▶ **PROBLEM**: Which lines of the entries contain the word "some"? Please list them.

▶ **DATA SHOWN**:

-- ==== Sys2Proof/Laws/State.lean ====
section
/-! SUPPORT. Laws/State.lean: for each named update of the state, one lemma for each field. -/

namespace Sys2Proof.Machine

/-! ## `suspend` -/

@[simp] theorem suspend_now (r : Request) (k : Cont) (s : State) : (suspend r k s).now = s.now := rfl
@[simp] theorem suspend_queue (r : Request) (k : Cont) (s : State) : (suspend r k s).queue = s.queue := rfl
@[simp] theorem suspend_regs (r : Request) (k : Cont) (s : State) : (suspend r k s).regs = s.regs := rfl
@[simp] theorem suspend_irqMask (r : Request) (k : Cont) (s : State) :
    (suspend r k s).irqMask = s.irqMask := rfl
@[simp] theorem suspend_req (r : Request) (k : Cont) (s : State) : (suspend r k s).req = some r := rfl
@[simp] theorem suspend_cont (r : Request) (k : Cont) (s : State) : (suspend r k s).cont = k := rfl
@[simp] theorem suspend_loc (r : Request) (k : Cont) (s : State) : (suspend r k s).loc = s.loc := rfl
@[simp] theorem suspend_cpuRun (r : Request) (k : Cont) (s : State) : (suspend r k s).cpuRun = s.cpuRun := rfl
@[simp] theorem suspend_seqNext (r : Request) (k : Cont) (s : State) :
    (suspend r k s).seqNext = s.seqNext := rfl
@[simp] theorem suspend_ram (r : Request) (k : Cont) (s : State) : (suspend r k s).ram = s.ram := rfl
@[simp] theorem suspend_rom (r : Request) (k : Cont) (s : State) : (suspend r k s).rom = s.rom := rfl
@[simp] theorem suspend_mapctl (r : Request) (k : Cont) (s : State) : (suspend r k s).mapctl = s.mapctl := rfl
@[simp] theorem suspend_timers (r : Request) (k : Cont) (s : State) : (suspend r k s).timers = s.timers := rfl
@[simp] theorem suspend_chipB (r : Request) (k : Cont) (s : State) : (suspend r k s).chipB = s.chipB := rfl
@[simp] theorem suspend_intPending (r : Request) (k : Cont) (s : State) :
    (suspend r k s).intPending = s.intPending := rfl
@[simp] theorem suspend_display (r : Request) (k : Cont) (s : State) :
    (suspend r k s).display = s.display := rfl
@[simp] theorem suspend_palette (r : Request) (k : Cont) (s : State) :
    (suspend r k s).palette = s.palette := rfl
@[simp] theorem suspend_spr (r : Request) (k : Cont) (s : State) : (suspend r k s).spr = s.spr := rfl
@[simp] theorem suspend_chipA (r : Request) (k : Cont) (s : State) : (suspend r k s).chipA = s.chipA := rfl
@[simp] theorem suspend_draws (r : Request) (k : Cont) (s : State) : (suspend r k s).draws = s.draws := rfl
@[simp] theorem suspend_out (r : Request) (k : Cont) (s : State) : (suspend r k s).out = s.out := rfl

/-! ## `retire` -/

@[simp] theorem retire_now (s : State) : (retire s).now = s.now := rfl
@[simp] theorem retire_queue (s : State) : (retire s).queue = s.queue := rfl
@[simp] theorem retire_regs (s : State) : (retire s).regs = s.regs := rfl
@[simp] theorem retire_irqMask (s : State) : (retire s).irqMask = s.irqMask := rfl
@[simp] theorem retire_req (s : State) :
    (retire s).req = some { kind := .fetchOpcode, addr := s.regs.pc, value := 0 } := rfl
@[simp] theorem retire_cont (s : State) : (retire s).cont = .boundary := rfl
@[simp] theorem retire_loc (s : State) : (retire s).loc = Locals.clear := rfl
@[simp] theorem retire_cpuRun (s : State) : (retire s).cpuRun = s.cpuRun := rfl
@[simp] theorem retire_seqNext (s : State) : (retire s).seqNext = s.seqNext := rfl
@[simp] theorem retire_ram (s : State) : (retire s).ram = s.ram := rfl
@[simp] theorem retire_rom (s : State) : (retire s).rom = s.rom := rfl
@[simp] theorem retire_mapctl (s : State) : (retire s).mapctl = s.mapctl := rfl
@[simp] theorem retire_timers (s : State) : (retire s).timers = s.timers := rfl
@[simp] theorem retire_chipB (s : State) : (retire s).chipB = s.chipB := rfl
@[simp] theorem retire_intPending (s : State) : (retire s).intPending = s.intPending := rfl
@[simp] theorem retire_display (s : State) : (retire s).display = s.display := rfl
@[simp] theorem retire_palette (s : State) : (retire s).palette = s.palette := rfl
@[simp] theorem retire_spr (s : State) : (retire s).spr = s.spr := rfl
@[simp] theorem retire_chipA (s : State) : (retire s).chipA = s.chipA := rfl
@[simp] theorem retire_draws (s : State) : (retire s).draws = s.draws := rfl
@[simp] theorem retire_out (s : State) : (retire s).out = s.out := rfl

▶ **RESULT FOR THIS EXERCISE**:
@[simp] theorem suspend_req (r : Request) (k : Cont) (s : State) : (suspend r k s).req = some r := rfl
    (retire s).req = some { kind := .fetchOpcode, addr := s.regs.pc, value := 0 } := rfl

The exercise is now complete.